## Task details
Below are the records. Retype exactly the lines between the lines holding "def ldpcLayer (i" and "(List.range 4).foldl (fun x i =>", inclusive.

## Material provided
-- ==== Sys2Proof/Machine/LineCode.lean ====
section
/-! DEFINITION. The line code: distribution matcher, LDPC parity, scrambler, interleaver and overhead layout
(spec/04_coherent_carrier.md R80 to R87; spec/05_line_code_framing.md R107 to R119, R123).

Readings fixed here (notes/assumptions): 38 DESIGN CHOICE, 40 DEDUCED, 41 DEDUCED, 112 DESIGN CHOICE. -/

namespace Sys2Proof.Machine

/-- Sum of a list. -/
def sumOf (l : List Nat) : Nat := l.foldl (· + ·) 0

/-! ## Distribution matcher (R84 to R87) -/

/-- T of R84: ((2j + 1)² − 1) / 8. -/
def shapeT : List Nat := [0, 1, 3, 6, 10, 15, 21, 28]

/-- Matcher input bits per codeword. -/
def matcherBits (h : Nat) : Nat := 1536 + 64 * h

/-- The composition n[0..7] of parameter m (R84). -/
def composition (m : Nat) : List Nat :=
  let w := shapeT.map fun t => m ^ t * 1024 ^ (28 - t)
  let total := sumOf w
  let n := w.map fun x => 3072 * x / total
  let q := w.map fun x => 3072 * x % total
  let r := 3072 - sumOf n
  (List.range 8).map fun j =>
    let rank := ((List.range 8).filter fun k =>
      decide (q.getD j 0 < q.getD k 0) || (q.getD k 0 == q.getD j 0 && decide (k < j))).length
    n.getD j 0 + b2n (decide (rank < r))

/-- n factorial. -/
def factorial : Nat → Nat
  | 0 => 1
  | n + 1 => (n + 1) * factorial n

/-- M of a composition. -/
def matcherSize (n : List Nat) : Nat := factorial (sumOf n) / (n.map factorial).foldl (· * ·) 1

/-- The search of R84: the first m, from `m` on, whose matcher size reaches 2^k. -/
def shapeSearch (k : Nat) : Nat → Nat → Nat
  | 0, m => m
  | fuel + 1, m => if 2 ^ k ≤ matcherSize (composition m) then m else shapeSearch k fuel (m + 1)

/-- SHAPE_M of an H_CODE (R84). -/
def shapeM (h : Nat) : Nat := shapeSearch (matcherBits h) 1023 1

/-- The amplitude index that x selects among the counts that remain (R85): index, x and t afterwards. -/
def pickAmp (t rem : Nat) : Nat → Nat → List Nat → Nat × Nat × Nat
  | j, x, [] => (j, x, t)
  | j, x, c :: cs =>
    if c = 0 then pickAmp t rem (j + 1) x cs
    else if x < t * c / rem then (j, x, t * c / rem)
    else pickAmp t rem (j + 1) (x - t * c / rem) cs

/-- The amplitude indices of x (R85). -/
def amplitudes : Nat → Nat → Nat → List Nat → List Nat
  | 0, _, _, _ => []
  | rem + 1, x, t, c =>
    let r := pickAmp t (rem + 1) 0 x c
    r.1 :: amplitudes rem r.2.1 r.2.2 (c.modify r.1 (· - 1))

/-- The rank x of amplitude indices (R87). -/
def rankAmps : Nat → List Nat → List Nat → Nat
  | _, _, [] => 0
  | t, c, a :: l =>
    let rem := l.length + 1
    sumOf ((List.range a).map fun j => if c.getD j 0 = 0 then 0 else t * c.getD j 0 / rem) +
      rankAmps (t * c.getD a 0 / rem) (c.modify a (· - 1)) l

/-- How often each amplitude index occurs. -/
def countsOf (l : List Nat) : List Nat := (List.range 8).map fun j => (l.filter (· == j)).length

/-- The Gray label of an amplitude index, most significant bit first (R86). -/
def grayBits (j : Nat) : List Bool := bitsMsb 3 (j ^^^ (j / 2))

/-- The amplitude index of a Gray label. -/
def ofGray (l : List Bool) : Nat :=
  let g := msbNat l
  g ^^^ (g / 2) ^^^ (g / 4)

/-- A list cut into pieces of `k`. -/
def pieces {α : Type} (k : Nat) : Nat → List α → List (List α)
  | 0, _ => []
  | n + 1, l => l.take k :: pieces k n (l.drop k)

/-- The energy of a composition: the sum of (2j + 1)² over its 3,072 amplitudes, 3,072 E (R87). -/
def shapeEnergy (n : List Nat) : Nat := sumOf (n.mapIdx fun j k => k * (2 * j + 1) ^ 2)

/-! ## Pilots (R88) -/

/-- Bits of the PRBS15 x^15 + x^14 + 1 from a register, its output after loading first. -/
def prbs15 : Nat → Nat → List Bool
  | 0, _ => []
  | n + 1, r => bitOf r 14 :: prbs15 n ((2 * r) % 2 ^ 15 + b2n (bitOf r 14 != bitOf r 13))

/-- The signs (1 − 2a) and (1 − 2b) of `n` pilots of one polarisation, on its two dimensions. -/
def pilotSigns (n seed dim : Nat) : List (Nat × Nat × Int) :=
  (prbs15 (2 * n) seed).mapIdx fun k b => (64 * (k / 2), dim + k % 2, if b then -1 else 1)

/-- The pilots of a line frame (R88): symbol period, dimension and sign. -/
def pilots (n : Nat) : List (Nat × Nat × Int) := pilotSigns n 0x7FFF 0 ++ pilotSigns n 0x00FF 2

/-! ## LDPC (R107 to R109) -/

/-- The row-1 shifts b_j of the information columns (R108). -/
def ldpcB : List Nat := [2, 5, 9, 14, 20, 27, 33, 38, 46, 51, 59, 64, 71, 79, 86, 93, 101, 108, 117, 125]

/-- s(i, j) of an information column: a_i × b_j mod 512. -/
def ldpcShift (i j : Nat) : Nat := [0, 1, 3, 7].getD i 0 * ldpcB.getD j 0 % 512

/-- rot(v, s)[r] = v[(r + s) mod 512]. -/
def rot {α : Type} (v : List α) (s : Nat) : List α := v.drop s ++ v.take s

/-- Sum of two bit vectors. -/
def xorBits (a b : List Bool) : List Bool := List.zipWith (· != ·) a b

/-- λ[i] over the information columns. -/
def ldpcLambda (u : List (List Bool)) (i : Nat) : List Bool :=
  (List.range 20).foldl (fun acc j => xorBits acc (rot (u.getD j []) (ldpcShift i j))) (List.replicate 512 false)

/-- The 2,048 parity bits of 10,240 information bits (R109). -/
def ldpcParity (info : List Bool) : List Bool :=
  let u := pieces 512 20 info
  let p0 := ldpcLambda u 0
  let p1 := xorBits (ldpcLambda u 1) (rot p0 1)
  let p2 := xorBits (ldpcLambda u 2) (rot p1 1)
  let p3 := xorBits (ldpcLambda u 3) (rot p2 1)
  p0 ++ p1 ++ p2 ++ p3

/-- Every check of R107 holds. -/
def isCodeword (c : List Bool) : Bool := c.drop 10240 == ldpcParity (c.take 10240)

/-! ## The decoder (R110) -/

/-- The block columns in which block row `i` has a circulant, each with its shift (R108). -/
def ldpcRow (i : Nat) : List (Nat × Nat) :=
  (List.range 20).map (fun j => (j, ldpcShift i j)) ++ (if i = 0 then [] else [(19 + i, 1)]) ++ [(20 + i, 0)]

/-- A message of six bits, from its exact value in quarters. -/
def ldpcMsg (x : Int) : Int := max (-32) (min 31 (Config.ldpcMessage x))

/-- The messages that one check sends, from those it receives: the product of the others' signs and 0.75 times the least
of their magnitudes. -/
def checkMsgs (t : List Int) : List Int :=
  (List.range t.length).map fun k =>
    let rest := t.eraseIdx k
    let least : Int := (rest.foldl (fun a x => min a x.natAbs) 32 : Nat)
    ldpcMsg (if rest.foldl (fun a x => a != decide (x < 0)) false then -3 * least else 3 * least)

/-- One block row: the sums of the 24 block columns and the row's last messages, before and after. -/
def ldpcLayer (i : Nat) (sums last : List (List Int)) : List (List Int) × List (List Int) :=
  let row := ldpcRow i
  let seen := List.zipWith (fun e r => List.zipWith (· - ·) (rot (sums.getD e.1 []) e.2) r) row last
  let checks := (List.range 512).map fun r => checkMsgs (seen.map fun l => ldpcMsg (4 * l.getD r 0))
  let sent := (List.range row.length).map fun k => checks.map fun c => c.getD k 0
  let next := List.zipWith (List.zipWith fun a b => Config.ldpcSum (a + b)) seen sent
  ((row.zip next).foldl (fun l e => l.set e.1.1 (rot e.2 (512 - e.1.2))) sums, sent)

/-- One iteration: block rows 0 to 3 in order, over the sums and each row's last messages. -/
def ldpcIteration (x : List (List Int) × List (List (List Int))) : List (List Int) × List (List (List Int)) :=
  (List.range 4).foldl (fun x i =>
    let y := ldpcLayer i x.1 (x.2.getD i [])
    (y.1, x.2.set i y.2)) x

/-- Hard decisions: a negative sum is a bit 1. -/
def ldpcHard (x : List (List Int) × List (List (List Int))) : List Bool := x.1.flatten.map fun v => decide (v < 0)

/-- Up to `n` further iterations after `k`; with `early`, no more after one whose decisions satisfy every check. -/
def ldpcRun (early : Bool) : Nat → Nat → List (List Int) × List (List (List Int)) → Nat × List Bool
  | 0, k, x => (k, ldpcHard x)
  | n + 1, k, x =>
    let y := ldpcIteration x
    if early && isCodeword (ldpcHard y) then (k + 1, ldpcHard y) else ldpcRun early n (k + 1) y

/-- The decoder: iterations performed and hard decisions, from the 12,288 LLRs of five bits, two's complement. -/
def ldpcDecode (llr : List Nat) (maxIt : Nat) (early : Bool) : Nat × List Bool :=
  let start := pieces 512 24 (llr.map fun (v : Nat) => if 16 ≤ v then (v : Int) - 32 else v)
  ldpcRun early maxIt 0 (start, (List.range 4).map fun i => (ldpcRow i).map fun _ => List.replicate 512 0)

/-! ## Scrambler (R117, R272, R282) -/

/-- One step of the PRBS31 x^31 + x^28 + 1: the bit it gives and the register after it. -/
def prbs31Step (r : Nat) : Bool × Nat := (bitOf r 30, (2 * r) % 2 ^ 31 + b2n (bitOf r 30 != bitOf r 27))

/-- The register after `n` further bits. -/
def prbs31Skip : Nat → Nat → Nat
  | 0, r => r
  | n + 1, r => prbs31Skip n (prbs31Step r).2

/-- Bits XORed with the PRBS31 from a register. -/
def prbs31Xor : Nat → List Bool → List Bool
  | _, [] => []
  | r, b :: l => (b != (prbs31Step r).1) :: prbs31Xor (prbs31Step r).2 l

/-- Bits XORed with the PRBS31 from its `off`-th bit after loading with all ones. -/
def scramble (off : Nat) (l : List Bool) : List Bool := prbs31Xor (prbs31Skip off (2 ^ 31 - 1)) l

/-- Place of a codeword's first scrambled bit in its line frame (R117). -/
def scrambleAt (h n : Nat) : Nat := if n = 0 then 0 else 2560 + (n - 1) * (2560 + 64 * h)

/-! ## Codewords (R85, R86, R113 to R116) -/

/-- H_CODE that shapes codeword `n`: the overhead codeword always takes 0 (R116). -/
def codewordH (h n : Nat) : Nat := if n = 0 then 0 else h

/-- Symbol period of the line frame that carries real dimension `i` of codeword `n` (R113, R114). -/
def periodOf (n i : Nat) : Nat :=
  let td := 6144 * (n / 8) + 8 * (i / 4) + (n % 8 + 16 - 2 * (i % 4)) % 8
  td + td / 63 + 1

/-- Amplitudes of a codeword from its scrambled payload bits (R85). -/
def encodeAmps (h : Nat) (bits : List Bool) : List Nat :=
  let c := composition (shapeM h)
  amplitudes 3072 (msbNat (bits.take (matcherBits h))) (matcherSize c) c

/-- Sign bit of each real dimension (R115). -/
def signBits (signs parity : List Bool) : List Bool :=
  (List.range 3072).map fun i =>
    if i % 3 = 0 then signs.getD (i / 3) false else parity.getD (2 * (i / 3) + i % 3 - 1) false

/-- The levels of a codeword, with symbol period and dimension, from its payload bits (R109 to R117). -/
def encodeCodeword (h n : Nat) (payload : List Bool) : List (Nat × Nat × Int) :=
  let hc := codewordH h n
  let bits := scramble (scrambleAt h n) payload
  let amps := encodeAmps hc bits
  let signs := (bits.drop (matcherBits hc)).take 1024
  let parity := ldpcParity ((amps.map grayBits).flatten ++ signs)
  (List.range 3072).map fun i =>
    let lvl : Int := 2 * (amps.getD i 0 : Nat) + 1
    (periodOf n i, i % 4, if (signBits signs parity).getD i false then -lvl else lvl)

/-- The payload bits of 10,240 decoded information bits, and whether the composition and rank are right (R87). -/
def dematch (h n : Nat) (info : List Bool) : List Bool × Bool :=
  let hc := codewordH h n
  let amps := (pieces 3 3072 info).map ofGray
  let c := composition (shapeM hc)
  let x := rankAmps (matcherSize c) c amps
  let ok := countsOf amps == c && decide (x < 2 ^ matcherBits hc)
  let head := if ok then bitsMsb (matcherBits hc) x else List.replicate (matcherBits hc) false
  (scramble (scrambleAt h n) (head ++ (info.drop 9216).take 1024), ok)

/-! ## Bits and bytes -/

/-- Bytes of a bit string, first bit most significant. -/
def bytesOfBits (l : List Bool) : List Nat := (pieces 8 (l.length / 8) l).map msbNat

/-- Bits of bytes, first bit most significant. -/
def bitsOfBytes (l : List Nat) : List Bool := (l.map byteBits).flatten

/-! ## The overhead codeword (R118, R119) -/

/-- MARKER of the overhead. -/
def lineMarker : List Nat := [0x7A, 0x3C, 0x91, 0xE4, 0xD0, 0x5B, 0x26, 0xF8]

/-- The 320 overhead bytes. -/
def overhead (fc rate d bond bondId back : Nat) : List Nat :=
  let body := lineMarker ++ beBytes 4 fc ++ beBytes 4 rate ++ beBytes 3 d ++ beBytes 3 d ++ beBytes 3 d ++
    [bond, bondId, back] ++ List.replicate 288 0
  body ++ beBytes 4 (crc32 body)

/-- A big-endian field of received bytes. -/
def ohField (l : List Nat) (off n : Nat) : Nat := beNat ((l.drop off).take n)

/-- MARKER exact and CRC matching (R119). -/
def overheadOk (l : List Nat) : Bool := l.take 8 == lineMarker && ohField l 316 4 == crc32 (l.take 316)

/-- Blocks of a line frame: B = 503 × (40 + H_CODE) (R123). -/
def lineBlocks (h : Nat) : Nat := 503 * (40 + h)

/-- Block `b` carries data (R123). -/
def isDataBlock (h d b : Nat) : Bool := decide (b * d % lineBlocks h < d)

/-- D is usable: even and at most B. -/
def dOk (h d : Nat) : Bool := d % 2 == 0 && decide (d ≤ lineBlocks h)

/-- The D that a frame uses (R124): `good` overhead, its bytes, and the previous D. -/
def chooseD (h : Nat) (good : Bool) (oh : List Nat) (prev : Nat) : Nat :=
  let d1 := ohField oh 16 3
  let d2 := ohField oh 19 3
  let d3 := ohField oh 22 3
  if good && dOk h d1 then d1
  else if d1 = d2 && dOk h d1 then d1
  else if d1 = d3 && dOk h d1 then d1
  else if d2 = d3 && dOk h d2 then d2
  else prev

/-- The 16-byte data units of a frame's payload (R123): `pay b` is block b. -/
def dataUnits (h d : Nat) (pay : Nat → List Nat) : List (List Nat) :=
  let blocks := ((List.range (lineBlocks h)).filter (isDataBlock h d)).map pay
  (pieces 2 (blocks.length / 2) blocks).map List.flatten

/-- Block `b` of a frame sent (R123): half a data unit, or fill. -/
def sentBlock (h d : Nat) (units : List (List Nat)) (b : Nat) : List Nat :=
  let k := b * d / lineBlocks h
  if isDataBlock h d b then padTo 8 (((units.getD (k / 2) []).drop (8 * (k % 2))).take 8) else List.replicate 8 0

/-- The payload bytes of codeword `n` of a frame sent, from its data units (R117, R123). -/
def sentPayload (h d : Nat) (units : List (List Nat)) (n : Nat) : List Nat :=
  (List.range (40 + h)).flatMap fun i => sentBlock h d units ((n - 1) * (40 + h) + i)

/-! ## OTUCn on the data units (R125) -/

/-- Unit `k` of a slice's frame; its first holds the FAS and MFAS. -/
def sliceUnit (mfas : Nat) (slice : List Nat) (k : Nat) : List Nat :=
  let u := padTo 16 ((slice.drop (16 * k)).take 16)
  if k = 0 then otuFas ++ [mfas] ++ u.drop 7 else u

/-- The units of an OTUCn frame: one of each of the `n` slices in turn, with one MFAS in all. -/
def otucUnits (n mfas : Nat) (slices : List (List Nat)) : List (List Nat) :=
  (List.range 956).flatMap fun k => (List.range n).map fun i => sliceUnit mfas (slices.getD i []) k
end Sys2Proof.Machine
end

## Output of the exercise
def ldpcLayer (i : Nat) (sums last : List (List Int)) : List (List Int) × List (List Int) :=
  let row := ldpcRow i
  let seen := List.zipWith (fun e r => List.zipWith (· - ·) (rot (sums.getD e.1 []) e.2) r) row last
  let checks := (List.range 512).map fun r => checkMsgs (seen.map fun l => ldpcMsg (4 * l.getD r 0))
  let sent := (List.range row.length).map fun k => checks.map fun c => c.getD k 0
  let next := List.zipWith (List.zipWith fun a b => Config.ldpcSum (a + b)) seen sent
  ((row.zip next).foldl (fun l e => l.set e.1.1 (rot e.2 (512 - e.1.2))) sums, sent)

/-- One iteration: block rows 0 to 3 in order, over the sums and each row's last messages. -/
def ldpcIteration (x : List (List Int) × List (List (List Int))) : List (List Int) × List (List (List Int)) :=
  (List.range 4).foldl (fun x i =>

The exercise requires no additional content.